▸ **What you should do**
Each line below that holds the word "memoryOutOfRange" counts once. Say how many such lines there are, and no more.

▸ **Data for this exercise**
/-- V-CF19. -/
theorem test_seReg_not :
    seen (fun t => t.pc) ((placed 0x200 0x5120).withRegs [(1, 0x07), (2, 0x08)]) =
      some (0x202) := by decide

/-- V-CF21. -/
theorem test_sneReg :
    seen (fun t => t.pc) ((placed 0x200 0x9120).withRegs [(1, 0x07), (2, 0x08)]) =
      some (0x204) := by decide

/-- V-CF22. -/
theorem test_sneReg_not :
    seen (fun t => t.pc) ((placed 0x200 0x9120).withRegs [(1, 0x07), (2, 0x07)]) =
      some (0x202) := by decide

/-- V-CF25. -/
theorem test_jpV0 :
    seen (fun t => t.pc) ((placed 0x200 0xBFFF).withRegs [(0, 0xFF)]) =
      some (0x10FE) := by decide

/-- V-CF26. -/
theorem test_jpV0_not_V1 :
    seen (fun t => t.pc) ((placed 0x200 0xB123).withRegs [(1, 0x50)]) =
      some (0x123) := by decide

/-- V-CY1. -/
theorem test_ldImm :
    seen (fun t => (t.pc, t.getV 0, t.DT)) ((placed 0x200 0x602A).withTimers 3 0) =
      some (0x202, 0x2A, 2) := by decide

/-- V-AL3. -/
theorem test_addImm :
    seen (fun t => (t.getV 2, t.getV 15)) ((placed 0x200 0x7220).withRegs [(2, 0xF0), (15, 0x55)]) =
      some (0x10, 0x55) := by decide

/-- V-AL5. -/
theorem test_ldReg :
    seen (fun t => (t.getV 1, t.getV 5)) ((placed 0x200 0x8150).withRegs [(5, 0x33)]) =
      some (0x33, 0x33) := by decide

/-- V-AL6. -/
theorem test_orReg :
    seen (fun t => (t.getV 1, t.getV 15)) ((placed 0x200 0x8121).withRegs [(1, 0x0F), (2, 0xF0), (15, 0x55)]) =
      some (0xFF, 0x55) := by decide

/-- V-AL7. -/
theorem test_andReg :
    seen (fun t => t.getV 1) ((placed 0x200 0x8122).withRegs [(1, 0x3C), (2, 0x0F)]) =
      some (0x0C) := by decide

/-- V-AL8. -/
theorem test_xorReg :
    seen (fun t => t.getV 1) ((placed 0x200 0x8123).withRegs [(1, 0x3C), (2, 0x0F)]) =
      some (0x33) := by decide

/-- V-AL10 (source S3). -/
theorem test_addReg :
    seen (fun t => (t.getV 1, t.getV 15)) ((placed 0x200 0x8124).withRegs [(1, 0xFF), (2, 0x02)]) =
      some (0x01, 0x01) := by decide

/-- V-AL14. -/
theorem test_addReg_into_VF :
    seen (fun t => t.getV 15) ((placed 0x200 0x8F14).withRegs [(15, 0x10), (1, 0x20)]) =
      some (0x00) := by decide

/-- V-AL16 (source S4). -/
theorem test_subReg :
    seen (fun t => (t.getV 1, t.getV 15)) ((placed 0x200 0x8125).withRegs [(1, 0x01), (2, 0x02)]) =
      some (0xFF, 0x00) := by decide

/-- V-AL18. -/
theorem test_subReg_equal :
    seen (fun t => (t.getV 1, t.getV 15)) ((placed 0x200 0x8125).withRegs [(1, 0x05), (2, 0x05)]) =
      some (0x00, 0x01) := by decide

/-- V-AL22. -/
theorem test_shrReg :
    seen (fun t => (t.getV 1, t.getV 15)) ((placed 0x200 0x8126).withRegs [(1, 0x02), (2, 0x11)]) =
      some (0x08, 0x00) := by decide

/-- V-AL24. -/
theorem test_shrReg_into_VF :
    seen (fun t => t.getV 15) ((placed 0x200 0x8F16).withRegs [(15, 0x03), (1, 0x10)]) =
      some (0x01) := by decide

/-- V-AL26. -/
theorem test_subnReg :
    seen (fun t => (t.getV 1, t.getV 15)) ((placed 0x200 0x8127).withRegs [(1, 0x02), (2, 0x01)]) =
      some (0xFF, 0x00) := by decide

/-- V-AL27. -/
theorem test_subnReg_no_borrow :
    seen (fun t => (t.getV 1, t.getV 15)) ((placed 0x200 0x8127).withRegs [(1, 0x02), (2, 0xFF)]) =
      some (0xFD, 0x01) := by decide

/-- V-AL29. -/
theorem test_shlReg :
    seen (fun t => (t.getV 1, t.getV 15)) ((placed 0x200 0x812E).withRegs [(1, 0x80), (2, 0x41)]) =
      some (0x82, 0x01) := by decide

/-- V-AL30. -/
theorem test_shlReg_lost_bit :
    seen (fun t => (t.getV 1, t.getV 15)) ((placed 0x200 0x812E).withRegs [(1, 0x01), (2, 0x80)]) =
      some (0x00, 0x00) := by decide

/-- V-IM1. -/
theorem test_ldI :
    seen (fun t => t.I) (placed 0x200 0xA2F0) =
      some (0x2F0) := by decide

/-- V-IM3. -/
theorem test_addIVx :
    seen (fun t => (t.I, t.getV 15)) (((placed 0x200 0xF41E).withI 0xFFF).withRegs [(4, 0x01)]) =
      some (0x1000, 0x00) := by decide

/-- V-IM4. -/
theorem test_addIVx_wraps :
    seen (fun t => t.I) (((placed 0x200 0xF41E).withI 0xFFFF).withRegs [(4, 0x01)]) =
      some (0x0000) := by decide

/-- V-IM6. -/
theorem test_ldFVx :
    seen (fun t => t.I) ((placed 0x200 0xF529).withRegs [(5, 0x0A)]) =
      some (0x019) := by decide

/-- V-IM7. -/
theorem test_ldFVx_register :
    seen (fun t => t.I) (((placed 0x200 0xF529).withRegs [(5, 0x0A)]).withParameters ⟨.fault, .fault, .register, specFont⟩) =
      some (0x032) := by decide

/-- V-IM9. -/
theorem test_ldBVx :
    seen (fun t => (t.peek 0x300, t.peek 0x301, t.peek 0x302, t.I)) (((placed 0x200 0xF733).withRegs [(7, 0x9C)]).withI 0x300) =
      some (0x01, 0x05, 0x06, 0x300) := by decide

/-- V-IM12. -/
theorem test_ldBVx_outside :
    seen (fun t => (t.peek 0xFFE, t.FAULT)) ((((placed 0x200 0xF733).withRegs [(7, 0xFF)]).withI 0xFFE).poke 0xFFE 0xAA) =
      some (0xAA, some ⟨.memoryOutOfRange 0x1000, some 0xF733, 0x200⟩) := by decide

/-- V-IM14. -/
theorem test_storeRegs :
    seen (fun t => ([0x300, 0x301, 0x302, 0x303].map t.peek, t.I)) (((placed 0x200 0xF255).withRegs [(0, 0x01), (1, 0x02), (2, 0x03), (3, 0x04)]).withI 0x300) =
      some ([0x01, 0x02, 0x03, 0x00], 0x303) := by decide

/-- V-IM17. -/
theorem test_storeRegs_outside :
    seen (fun t => (t.peek 0xFF1, t.I, t.FAULT)) (((placed 0x200 0xFF55).withRegs [(0, 0x11)]).withI 0xFF1) =
      some (0x00, 0xFF1, some ⟨.memoryOutOfRange 0x1000, some 0xFF55, 0x200⟩) := by decide

/-- V-IM18. -/
theorem test_loadRegs :
    seen (fun t => ([0, 1, 2, 3].map t.getV, t.I)) ((((((placed 0x200 0xF265).poke 0x300 0x0A).poke 0x301 0x0B).poke 0x302 0x0C).withRegs [(3, 0x99)]).withI 0x300) =
      some ([0x0A, 0x0B, 0x0C, 0x99], 0x303) := by decide

/-- V-IM20. -/
theorem test_loadRegs_outside :
    seen (fun t => (t.getV 0, t.I, t.DT, t.FAULT)) ((((placed 0x200 0xF165).withRegs [(0, 0x33)]).withI 0xFFF).withTimers 7 0) =
      some (0x33, 0xFFF, 7, some ⟨.memoryOutOfRange 0x1000, some 0xF165, 0x200⟩) := by decide

/-- V-DI10. -/
theorem test_drw :
    seen (fun t => (t.DISP.lit 0 0, t.DISP.lit 1 0, t.getV 15)) ((((placed 0x200 0xD011).poke 0x300 0xC0).withI 0x300).lightCell 0 0) =
      some (false, true, 0x01) := by decide

/-- V-DI5. -/
theorem test_drw_wraps :
    seen (fun t => ([59, 60, 63, 0, 3, 4].map fun c => t.DISP.lit c 0, t.getV 15)) ((((placed 0x200 0xD011).poke 0x300 0xFF).withI 0x300).withRegs [(0, 0x3C)]) =
      some ([false, true, true, true, true, false], 0x00) := by decide

/-- V-AL34: whatever the draw. -/
theorem test_rnd_mask_zero (s : State) : (rndResult s.draw 0x00) = 0x00 := by simp [rndResult]

/-- V-KT1. -/
theorem test_skp :
    seen (fun t => t.pc) (((placed 0x200 0xE29E).withRegs [(2, 0x0A)]).pressing [10]) =
      some (0x204) := by decide

/-- V-KT5. -/
theorem test_skp_number :
    seen (fun t => t.FAULT) (((placed 0x200 0xE29E).withRegs [(2, 0x10)]).pressing [0]) =
      some (some ⟨.keyIndexOutOfRange 0x10, some 0xE29E, 0x200⟩) := by decide

/-- V-KT3. -/
theorem test_sknp :
    seen (fun t => t.pc) ((placed 0x200 0xE2A1).withRegs [(2, 0x0A)]) =
      some (0x204) := by decide

/-- V-KT4. -/
theorem test_sknp_pressed :
    seen (fun t => t.pc) (((placed 0x200 0xE2A1).withRegs [(2, 0x0A)]).pressing [10]) =
      some (0x202) := by decide

/-- V-KT8. -/
theorem test_ldVxDT :
    seen (fun t => (t.pc, t.DT, t.getV 3)) ((placed 0x200 0xF307).withTimers 0x10 0) =
      some (0x202, 0x0F, 0x0F) := by decide

/-- V-KT10 (source S8). -/
theorem test_ldVxK_waits :
    seen (fun t => (t.pc, t.DT, t.getV 3)) (((placed 0x220 0xF30A).withTimers 5 0).withRegs [(3, 0x55)]) =
      some (0x220, 4, 0x55) := by decide

/-- V-KT11 (source S8). -/
theorem test_ldVxK :
    seen (fun t => (t.pc, t.getV 3)) ((placed 0x220 0xF30A).pressing [7, 9]) =
      some (0x222, 0x07) := by decide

▸ **Response to the exercise**
3